Luftangriffe auf PKK-Lager im Nordirak: Die Türkei schlägt zurück
Fünf Lager der türkisch-kurdischen PKK im Nordirak sind von der türkischen Luftwaffe angegriffen worden. Damit reagiert die Regierung auf Anschläge.
BERLIN taz | Der Krieg ist in die kurdischen Berge zurückgekehrt. In drei Wellen flog die türkische Luftwaffe in der Nacht von Mittwoch auf Donnerstag und am Donnerstagmorgen Angriffe auf insgesamt 60 Ziele im Nordirak.
Nach Angaben eines Militärsprechers wurden dabei fünf Lager der türkisch-kurdischen PKK Guerilla im Nordirak angegriffen. Drei davon sind nur wenige Kilometer hinter der Grenze, die anderen beiden liegen in den Kandil Bergen, rund hundert Kilometer in den Nordirak hinein, wo sich das Hauptquartier der Guerilla befindet.

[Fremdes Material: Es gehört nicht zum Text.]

/-- Settles O34: the entry or the context that the identity names, then the removal beneath or of the active context. -/
theorem holdAndWaitExpiriesEndARequest : Obligations.HoldAndWaitExpiriesEndARequest := by
  intro identity s ho
  refine ⟨fun before e after hl hi hw hone => (completes_wait ho identity).of_eq (takeWaitExpiry_of_entry hl hi hw hone),
    fun t before c after hl hi hh hone hothers ended hended => ?_⟩
  have run := completes_hold ho identity
  rw [takeHoldExpiry_of_context hl hi hone hh hothers, ← hended] at run
  have filtered := filter_held hl hi hone
  refine ⟨⟨_, run, fun hroom => ?_⟩, fun hentries hn => ⟨fun hbefore => run.of_eq ?_, fun hbefore horigin window r hr hw q =>
    ⟨_, run, ?_⟩⟩⟩
  · have grown := (finish_within ((Within.refl ((removeContexts t (fun c => c.identity != some identity.toNat) s).setLink
      (noticeLink ended s.link))).offer t) t (s.active t)).grown
    rw [← show (noticeLink ended s.link).reports = s.link.reports ++ [ended] by rw [noticeLink, if_pos hroom]]
    exact grown
  · obtain ⟨x, rest, rfl⟩ := List.exists_cons_of_ne_nil hbefore
    have keep : (x.identity != some identity.toNat) = true := by simpa using hone x (by simp)
    rw [removeContexts_of_kept hl keep, offer_of_unlisted hentries (by rfl),
      finish_of_kept hl keep (by rw [State.target_setLink, State.target_setTarget_same]) hn (by rfl), filtered, noticed_eq]
    rfl
  · subst hbefore
    have active : s.active t = c := by unfold State.active Target.active; rw [hl]; rfl
    rw [removeContexts_exposing (r := r) hw (by rw [filtered]; exact hr) (by rw [active]; exact horigin) q,
      offer_of_unlisted hentries (by rfl)]
    obtain ⟨handed, link⟩ := finish_removed (s := s) rfl (by rw [active]; exact hi)
      (fun x hx => hone x (by rw [hr] at hx; exact hx)) q hn
    exact ⟨handed, by rw [notedAll_eq]; exact link⟩

end Sys2Proof.Machine
end

section
/-! PROOF. CLEAR FAULT (O36). -/

namespace Sys2Proof.Machine

open Sys2Proof

/-! ### CLEAR FAULT -/

theorem clearRecord_eq (t : TargetId) (cause : ClearCause) (f : FaultRecord) (s : State) : clearRecord t cause f s =
    noticed (.faultCleared t cause f.firstClass f.superseded) (s.setTarget t { s.target t with fault := none }) :=
  offerNotice_eq_noticed _ _

theorem homingAttempt_of_unfailed {t : TargetId} {s : State} (h : ∀ b, t = shadeTarget b → (s.drive b).state ≠ .failed) :
    homingAttempt t s = s := by
  rcases target_cases t with ⟨z, rfl⟩ | ⟨b, rfl⟩
  · rw [homingAttempt, viewTarget_zoneTarget]
  · rw [homingAttempt, viewTarget_shadeTarget]
    exact if_neg (h b rfl)

/-- CLEAR FAULT of a record: its deletion, the removal claim, and the homing attempt (R113). -/
theorem takeClearFault_of_record {tag target : Byte} {t : TargetId} {f : FaultRecord} {s : State} (ht : t.val = target.toNat)
    (hf : (s.target t).fault = some f) : takeClearFault tag target s = homingAttempt t (finish t (s.active t)
      (removalClaim t (clearRecord t .command f (replied tag .ok [] s)))) := by
  unfold takeClearFault
  rw [operandTarget_of_val ht]; dsimp only
  rw [hf]; rfl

Die Luftangriffe sind eine Reaktion auf wiederholte Angriffe der PKK auf türkische Soldaten in den vergangenen Wochen. Letzter Auslöser, der nach Angaben von Hürriyet bei Ministerpräsident Recep Tayyip Erdogan "das Fass zum überlaufen" brachte, war ein Angriff auf einen Militärkonvoi am Mittwochmorgen in der Nähe von Hakkari, der Provinzhaupt im Südostzipfel der Türkei, unmittelbar an der irakisch-iranischen Grenze.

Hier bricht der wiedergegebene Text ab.